A classification method suitable for classifying multiple pieces of data, wherein each of the multiple pieces of data is associated with a first feature set, and the classification method includes: calculating the first feature separately by a feature screening module of a computer device The relevance of the multiple first features in the set, and the first feature set is screened according to the relevance and weight of the multiple first features, so as to generate a second feature set; by the computer device The grouping module of the computer device groups the plurality of data according to the second feature set to generate a grouping result; the random forest selection module of the computer device generates a first grouping result according to the second feature set and the grouping result A set of decision trees; The machine forest selection module screens the second feature set according to the error rate of the first decision trees in the first decision tree set to generate a third feature set; and the computer device The classification module generates a classification result according to the grouping result and the third feature set, including generating a second decision tree set according to the grouping result and the third feature set and calculating the second decision tree set The score of the second decision tree of the second decision tree, and the final decision tree is selected according to the score; wherein the calculation of the score of the second decision tree in the second decision tree set, and the selection of the final decision tree according to the score The step further includes: calculating the first ratio of the plurality of data corresponding to each grouping according to the grouping result; calculating the first ratio of the plurality of data corresponding to each node of the second decision tree according to the grouping result Two ratios; calculating the score of the second decision tree according to the credibility, complexity, and correctness of the second decision tree; and selecting the final decision tree according to the score.

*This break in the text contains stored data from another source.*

-- ==== Sys2Proof/Laws/Latches.lean ====
section
/-! SUPPORT. The output stages and the latches: what they write of a channel, and that the operations of one Ring leave the other
Ring's channels alone. -/

namespace Sys2Proof.Machine

/-! ## Channels through loops -/

theorem mem_ringChs (x : RingId) (n : Fin 16) : n ∈ ringChs x ↔ ringOf n = x := by
  simp [ringChs, allCh]

/-- A loop establishes a property of each element that its body establishes and keeps. -/
theorem forEach_holds {α : Type} (p : α → State → Prop) (f : α → State → State) (hset : ∀ a s, p a (f a s)) (hkeep : ∀ a b s, p a s → p a (f b s))
    (xs : List α) (a : α) (s : State) (h : a ∈ xs ∨ p a s) : p a (forEach xs f s) := by
  induction xs generalizing s with
  | nil => simpa using h
  | cons b xs ih =>
    refine ih (f b s) ?_
    rcases h with h | h
    · rcases List.mem_cons.1 h with rfl | h
      · exact .inr (hset _ _)
      · exact .inl h
    · exact .inr (hkeep _ _ _ h)

theorem forEach_keeps_on {α β : Type} (p : State → β) (xs : List α) (f : α → State → State) (h : ∀ x ∈ xs, ∀ t, p (f x t) = p t) (s : State) :
    p (forEach xs f s) = p s := by
  induction xs generalizing s with
  | nil => rfl
  | cons x xs ih =>
    exact (ih (fun y hy => h y (List.mem_cons_of_mem _ hy)) (f x s)).trans (h x List.mem_cons_self s)

theorem State.modChan_chan_ite (s : State) (i j : Fin 16) (f : Chan → Chan) :
    (s.modChan i f).chan j = if i = j then f (s.chan j) else s.chan j := by
  split
  · subst_vars; simp
  · exact State.modChan_chan_ne _ _ _ _ (by assumption)

/-! ## Latch and causes -/

/-- The latch of a channel and its causes. -/
def Chan.held (c : Chan) : Bool × BitVec 16 := (c.latch, c.causes)

theorem State.modChan_held (s : State) (i j : Fin 16) (f : Chan → Chan) (h : ∀ c, (f c).held = c.held) :
    ((s.modChan i f).chan j).held = (s.chan j).held := by
  rw [State.modChan_chan_ite]; split
  · exact h _
  · rfl

@[simp] theorem State.modRing_chan' (s : State) (x : RingId) (f : Ring → Ring) (n : Fin 16) : (s.modRing x f).chan n = s.chan n := rfl

@[simp] theorem State.ringReport_chan (s : State) (x : RingId) (k : Fin 256) (m : Nat) (r : Bool) (d : Word) (n : Fin 16) :
    (s.ringReport x k m r d).chan n = s.chan n := rfl

@[simp] theorem State.sendUp_chan (s : State) (x : RingId) (m : UpMsg) (n : Fin 16) : (s.sendUp x m).chan n = s.chan n := rfl

@[simp] theorem State.sendChange_chan (s : State) (i : Fin 16) (a b : Bool) (w : Word) (n : Fin 16) : (s.sendChange i a b w).chan n = s.chan n := rfl

@[simp] theorem State.tellLatches_chan (s : State) (x : RingId) (n : Fin 16) : (s.tellLatches x).chan n = s.chan n := by
  unfold State.tellLatches; split <;> rfl

@[simp] theorem State.fskStart_chan (s : State) (x : RingId) (n : Fin 16) : (s.fskStart x).chan n = s.chan n := by
  unfold State.fskStart; dsimp only; split <;> rfl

The classification method according to item 7 of the scope of patent application, wherein the step of screening the first feature set according to the correlation and weight of the plurality of first features to generate a second feature set includes: Select multiple features with a correlation greater than a threshold value from the multiple first features; and select the key feature with the largest weight from the multiple features, and delete Features other than the key feature among the plurality of features.

The classification method according to item 7 of the scope of patent application, wherein the step of grouping the plurality of data according to the second feature set to generate a grouping result includes: a K-means algorithm based on the second feature set to generate a grouping result. The feature set groups the multiple pieces of data to generate the grouping result.

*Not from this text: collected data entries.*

theorem witness_PresenceLoopsAreJudged :
    (∃ (n : Fin 16) (s : State), s.senses n 14 = true ∧ (s.chan n).rng.guard = 0 ∧ (s.chan n).plg.state = 1#3 ∧ (s.chan n).rng.unplugN ≤ (s.chan
        n).plg.runLength 0 1 ∧ ((s.chan n).live &&& 0xE00000#32) = 0#32)
    ∧ (∃ (n : Fin 16) (s : State) (g : Fin 16), s.senses n 14 = true ∧ (s.chan n).plg.state = 1#3 ∧ (s.chan n).rng.unplugN ≤ (s.chan
        n).plg.runLength 0 1 ∧ s.guardOf g = some n ∧ (s.chan g).rng.pluggable = true)
    ∧ (∃ (n : Fin 16) (s : State), s.senses n 14 = true ∧ (s.chan n).rng.guard = 0 ∧ (s.chan n).plg.state.toNat ≤ 4 ∧ (s.chan n).rng.unplugN ≤
        (s.chan n).plg.runLength 0 3)
    ∧ (∃ (n : Fin 16) (s : State) (o : PlugObs), s.senses n 14 = true ∧ o ≠ .shortVf)
    ∧ (∃ (n : Fin 16) (s : State), s.senses n 14 = true ∧ (s.chan n).plg.state = 5#3 ∧ (s.chan n).rng.unplugN ≤ (s.chan n).plg.runLength 0 3 ∧
        (s.chan n).rng.unplugN ≤ (s.chan n).plg.runLength 1 3)
    ∧ (∃ (n : Fin 16) (s : State) (r : Nat), s.senses n 14 = true ∧ (s.chan n).rng.guard = 0 ∧ (s.chan n).plg.state = 2#3 ∧ (s.chan n).rng.loopMin
        * 10 ≤ r ∧ r ≤ (s.chan n).rng.loopMax * 10)
    ∧ (∃ (n : Fin 16) (s : State) (r away : Nat), s.senses n 14 = true ∧ (s.chan n).rng.guard = 0 ∧ (s.chan n).plg.awayAt = some away ∧ (s.chan
        n).plg.state = 3#3 ∧ (s.chan n).rng.loopMin * 10 ≤ r ∧ r ≤ (s.chan n).rng.loopMax * 10 ∧ (s.chan n).plg.stableAt + (s.chan
        n).rng.replugStable * 100000 ≤ s.clock)
    ∧ (∃ (n : Fin 16) (s : State) (r : Nat) (g : Fin 16), s.senses n 14 = true ∧ (s.chan n).plg.state = 3#3 ∧ (s.chan n).plg.fromState = 2#3 ∧
        (s.chan n).rng.plgRearm = true ∧ (s.chan n).rng.loopMin * 10 ≤ r ∧ r ≤ (s.chan n).rng.loopMax * 10 ∧ (s.chan n).plg.stableAt +
        (s.chan n).rng.replugStable * 100000 ≤ s.clock ∧ (s.chan n).rng.guard.testBit (g.1 % 8) = true ∧ ringOf g = ringOf n ∧ g ≠ n ∧
        (s.chan g).causes = 0x100#16 ∧ (s.chan g).latch = true)
    ∧ (∃ (n : Fin 16) (s : State), s.senses n 14 = false)
    ∧ (∃ (n : Fin 16) (s : State) (m : Fin 16) (r k : Nat), s.senses n 14 = true ∧ (s.chan n).plg.state = 1#3 ∧ (s.chan n).rng.loopMin * 10 ≤ r ∧
        r ≤ (s.chan n).rng.loopMax * 10 ∧ s.guardees n = [m] ∧ m ≠ n ∧ (s.chan m).guardWait = [(5, k)] ∧ (s.chan m).live.getLsbD 5 = false)
    ∧ (∃ (n : Fin 16) (s : State) (m : Fin 16) (r k : Nat), s.senses n 14 = true ∧ (s.chan n).plg.state = 1#3 ∧ (s.chan n).rng.loopMin * 10 ≤ r ∧
        r ≤ (s.chan n).rng.loopMax * 10 ∧ s.guardees n = [m] ∧ m ≠ n ∧ (s.chan m).guardWait = [(5, k)] ∧ (s.chan m).live.getLsbD 5 = false)
    ∧ (∃ (n : Fin 16) (s : State) (e : Env), s.hostReady e opWrite = true ∧ (s.chan n).cfg.func = 13 ∧ (s.ring (ringOf n)).link = true)
    ∧ (∃ (n : Fin 16) (s : State) (k : Nat) (q : List (RingCmd × Nat)), (s.ring (ringOf n)).downOpen = true ∧ (s.ring (ringOf n)).cmdq = (.reseed
        n, k) :: q ∧ (s.chan n).rng.func = 13)
    ∧ (∃ (n : Fin 16) (s : State) (e : Env), s.hostReady e opWrite = true ∧ (s.chan n).cfg.func ≠ 13 ∧ (s.chan n).cfg.func ≠ 14 ∧ (s.chan
        n).cfg.func ≠ 0) :=
  ⟨⟨3, wPl 3 (fun p => { p with state := 1#3, runs := [(1#3, 1)] }), by decide +kernel⟩,
   ⟨3, (wCh 3 14 (fun c =>
    { Chan.wRng (fun r => { r with plgCfg := 0x05280400#32 }) c with plg := { c.plg with state := 1#3, runs := [(1#3, 1)] } })).modChan 2
    (fun c => { c with rng := { c.rng with mode := 0x00011F04#32 } }), 2, by decide +kernel⟩,
   ⟨3, wPl 3 (fun p => { p with state := 1#3, runs := [(3#3, 1)] }), by decide +kernel⟩,
   ⟨3, wPl 3 (fun p => { p with state := 4#3 }), .opened, by decide +kernel⟩,
   ⟨3, wPl 3 (fun p => { p with state := 5#3, runs := [(3#3, 5), (3#3, 5)] }), by decide +kernel⟩,
   ⟨3, wPl 3 (fun p => { p with state := 2#3 }), 1000, by decide +kernel⟩,
   ⟨3, wCh 3 14 (fun c =>
    { c with live := 0x20000800#32, plg := { c.plg with state := 3#3, stableAt := 4500000, awayAt := some 4000000, fromState := 2#3 } }),
    1000, 4000000, by decide +kernel⟩,
   ⟨3, (wCh 3 14 (fun c =>
    { Chan.wRng (fun r => { r with plgCfg := 0x05280400#32 }) c with live := 0x20000800#32, plg := { c.plg with state := 3#3, stableAt := 4500000, awayAt := some 4000000, fromState := 2#3 } })).modChan
    2 (fun c => { c with rng := { c.rng with mode := 0x00011F04#32 }, causes := 0x100#16, latch := true }), 1000, 2, by decide +kernel⟩,
   ⟨3, wUp, by decide +kernel⟩,
   ⟨3, (wCh 3 14 (fun c => { Chan.wRng (fun r => { r with plgCfg := 0x05280400#32 }) c with plg := { c.plg with state := 1#3 } })).modChan 2
    (fun c => { c with rng := { c.rng with mode := 0x1F01#32 }, guardWait := [(5, 1)] }), 2, 1000, 1, by decide +kernel⟩,
   ⟨3, (wCh 3 14 (fun c => { Chan.wRng (fun r => { r with plgCfg := 0x05280400#32 }) c with plg := { c.plg with state := 1#3 } })).modChan 2
    (fun c => { c with rng := { c.rng with mode := 0x1F01#32 }, guardWait := [(5, 2)] }), 2, 1000, 2, by decide +kernel⟩,
   ⟨3, wTc 3 (fun t => { wSeeded t with touched := true }), wE 1, by decide +kernel⟩,
   ⟨3, (wTc 3 (fun t => { wSeeded t with touched := true })).modRing .a (fun r => { r with cmdq := [(.reseed 3, 0)] }), 0, [],
    by decide +kernel⟩,
   ⟨3, wCh 3 7 id, wE 1, by decide +kernel⟩⟩

theorem witness_AdcSlicesRotateAndFail :
    (∃ (x : RingId) (s : State), (s.ring x).converts = true ∧ (s.adc x).rotcfg ≠ 0#8 ∧ (s.ring x).rmode = .run ∧ (s.adc x).rotNext ≤ s.tick ∧
        (s.adc x).slices.any (·.failed) = false)
    ∧ (∃ (x : RingId) (s : State), s.tick < (s.adc x).rotNext)
    ∧ (∃ (x : RingId) (s : State) (k old : Fin 5), s.tick % 64 = 0 ∧ (s.ring x).converts = true ∧ (s.ring x).rmode = .run ∧ (s.adc x).handDue =
        true ∧ (s.adc x).settled = true ∧ (s.adc x).spare = some k ∧ ((s.adc x).slices[k.1]).calValid = true ∧ (s.adc x).pos[(s.adc
        x).nextPos.1] = some old ∧ s.bg.behind = 0#8 ∧ (s.slot (hostSlot 19)).real = 0#32)
    ∧ (∃ (x : RingId) (s : State), s.tick % 64 = 0 ∧ (s.ring x).converts = true ∧ (s.ring x).rmode = .run ∧ (s.adc x).handDue = true ∧ (s.adc
        x).settled = false)
    ∧ (∃ (x : RingId) (s : State) (k : Fin 5), (s.ring x).converts = true ∧ ((s.adc x).slices[k.1]).role = .calibrating ∧ ((s.adc
        x).slices[k.1]).waiting = false ∧ ((s.adc x).slices[k.1]).calAt + 12010 ≤ s.clock)
    ∧ (∃ (x : RingId) (s : State) (k : Fin 5), (s.ring x).converts = true ∧ ((s.adc x).slices[k.1]).role = .calibrating ∧ ((s.adc
        x).slices[k.1]).waiting = false ∧ ((s.adc x).slices[k.1]).calAt + 12010 ≤ s.clock ∧ ((s.adc x).slices[k.1]).retried = false)
    ∧ (∃ (x : RingId) (s : State) (k : Fin 5), (s.ring x).converts = true ∧ ((s.adc x).slices[k.1]).role = .calibrating ∧ ((s.adc
        x).slices[k.1]).waiting = false ∧ ((s.adc x).slices[k.1]).calAt + 12010 ≤ s.clock ∧ ((s.adc x).slices[k.1]).retried = true)
    ∧ (∃ (x : RingId) (s : State) (k : Fin 5), (s.ring x).converts = true ∧ ((s.adc x).slices[k.1]).role = .spare)
    ∧ (∃ (x : RingId) (s : State) (k : Fin 5), (s.ring x).converts = true ∧ ((s.adc x).slices[k.1]).role = .working)
    ∧ (∃ (x : RingId) (s : State) (k : Fin 5), ((s.adc x).slices[k.1]).role = .calibrating ∧ s.clock < ((s.adc x).slices[k.1]).calAt + 12010)
    ∧ (∃ (x : RingId) (s : State) (i : Fin 64) (p : Fin 4) (o : Fin 64) (k : Fin 5), (s.adc x).place[i.1] = some (p, o) ∧ (s.adc x).pos[p.1] =
        some k ∧ (s.ring x).converts = true ∧ isConv (s.adc x).entries[i.1] = false ∧ ((s.adc x).slices[k.1]).late = [])
    ∧ (∃ (x : RingId) (s : State) (i : Fin 64), (s.adc x).place[i.1] = none)
    ∧ (∃ (x : RingId) (s : State) (u : Nat), (s.adc x).settleAt = some u ∧ u ≤ s.clock)
    ∧ (∃ (x : RingId) (s : State) (u : Nat), (s.adc x).settleAt = some u ∧ s.clock < u)
    ∧ (∃ (a : Adc), refSel a.refcfg = 1)
    ∧ (∃ (a : Adc), refSel a.refcfg = 1)
    ∧ (∃ (a : Adc), refSel a.refcfg = 1)
    ∧ (∃ (x : RingId) (s : State) (off : Bool), (if off then (s.adc x).refOffAt else (s.adc x).refInAt) = none)
    ∧ (∃ (x : RingId) (s : State) (u : Nat), (s.adc x).refOffAt = some u ∧ u + 1000 ≤ s.clock ∧ (s.ring x).converts = true ∧ refSel (s.adc
        x).refcfg = 1 ∧ (s.adc x).refFault = false)
    ∧ (∃ (x : RingId) (s : State) (u : Nat), (s.adc x).refInAt = some u ∧ u + 1000 ≤ s.clock ∧ (s.ring x).converts = true ∧ refSel (s.adc
        x).refcfg = 1 ∧ (s.adc x).refFault = true ∧ (s.ring x).reports.length < 32) :=
  ⟨⟨.b, wAd .b (fun a => { a with rotNext := 5000000 }), by decide +kernel⟩,
   ⟨.b, wAd .b (fun a => { a with rotNext := 5000001 }), by decide +kernel⟩,
   ⟨.b, wAd .b (fun a => { a with settled := true, handDue := true }), 4, 0, by decide +kernel⟩,
   ⟨.b, wAd .b (fun a => { a with handDue := true }), by decide +kernel⟩,
   ⟨.b, wAd .b (wSlice (fun c => { c with calAt := 4987990 })), 4, by decide +kernel⟩,
   ⟨.b, wAd .b (wSlice (fun c => { c with calAt := 4987990 })), 4, by decide +kernel⟩,
   ⟨.b, wAd .b (wSlice (fun c => { c with calAt := 4987990, retried := true })), 4, by decide +kernel⟩,
   ⟨.b, wUp, 4, by decide +kernel⟩,
   ⟨.b, wUp, 0, by decide +kernel⟩,
   ⟨.b, wAd .b (wSlice (fun c => { c with calAt := 4987991 })), 4, by decide +kernel⟩,
   ⟨.b, wUp, 63, 0, 0, 0, by decide +kernel⟩,
   ⟨.b, wUp, 62, by decide +kernel⟩,
   ⟨.b, wAd .b (fun a => { a with settleAt := some 5000000 }), 5000000, by decide +kernel⟩,
   ⟨.b, wAd .b (fun a => { a with settleAt := some 5000001 }), 5000001, by decide +kernel⟩,
   ⟨{ Adc.reset with refcfg := 0x09C40A01#32 }, by decide +kernel⟩,
   ⟨{ Adc.reset with refcfg := 0x09C40A01#32 }, by decide +kernel⟩,
   ⟨{ Adc.reset with refcfg := 0x09C40A01#32 }, by decide +kernel⟩,
   ⟨.b, wUp, true, by decide +kernel⟩,
   ⟨.b, wAd .b (fun a => { a with refcfg := 0x09C40A01#32, refOffAt := some 4999000 }), 4999000, by decide +kernel⟩,
   ⟨.b, wAd .b (fun a => { a with refcfg := 0x09C40A01#32, refFault := true, refInAt := some 4999000 }), 4999000, by decide +kernel⟩⟩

The classification method according to item 7 of the scope of patent application, wherein the step of generating a first decision tree set according to the second feature set and the clustering result includes: based on a random forest algorithm to according to the second feature set and The grouping result generates the first decision tree set having a plurality of first decision trees.

The classification method according to item 7 of the scope of patent application, wherein the second feature set is screened according to the error rate of the multiple first decision trees in the first decision tree set, so as to generate the third feature set The steps include: selecting the decision tree with the lowest error rate from the plurality of first decision trees; and using the features corresponding to the decision tree with the lowest error rate to form the third feature set.

The classification method according to item 7 of the scope of patent application, wherein the step of generating a classification result according to the grouping result and the third feature set further includes: classifying the plurality of data according to the final decision tree, In order to generate the classification result.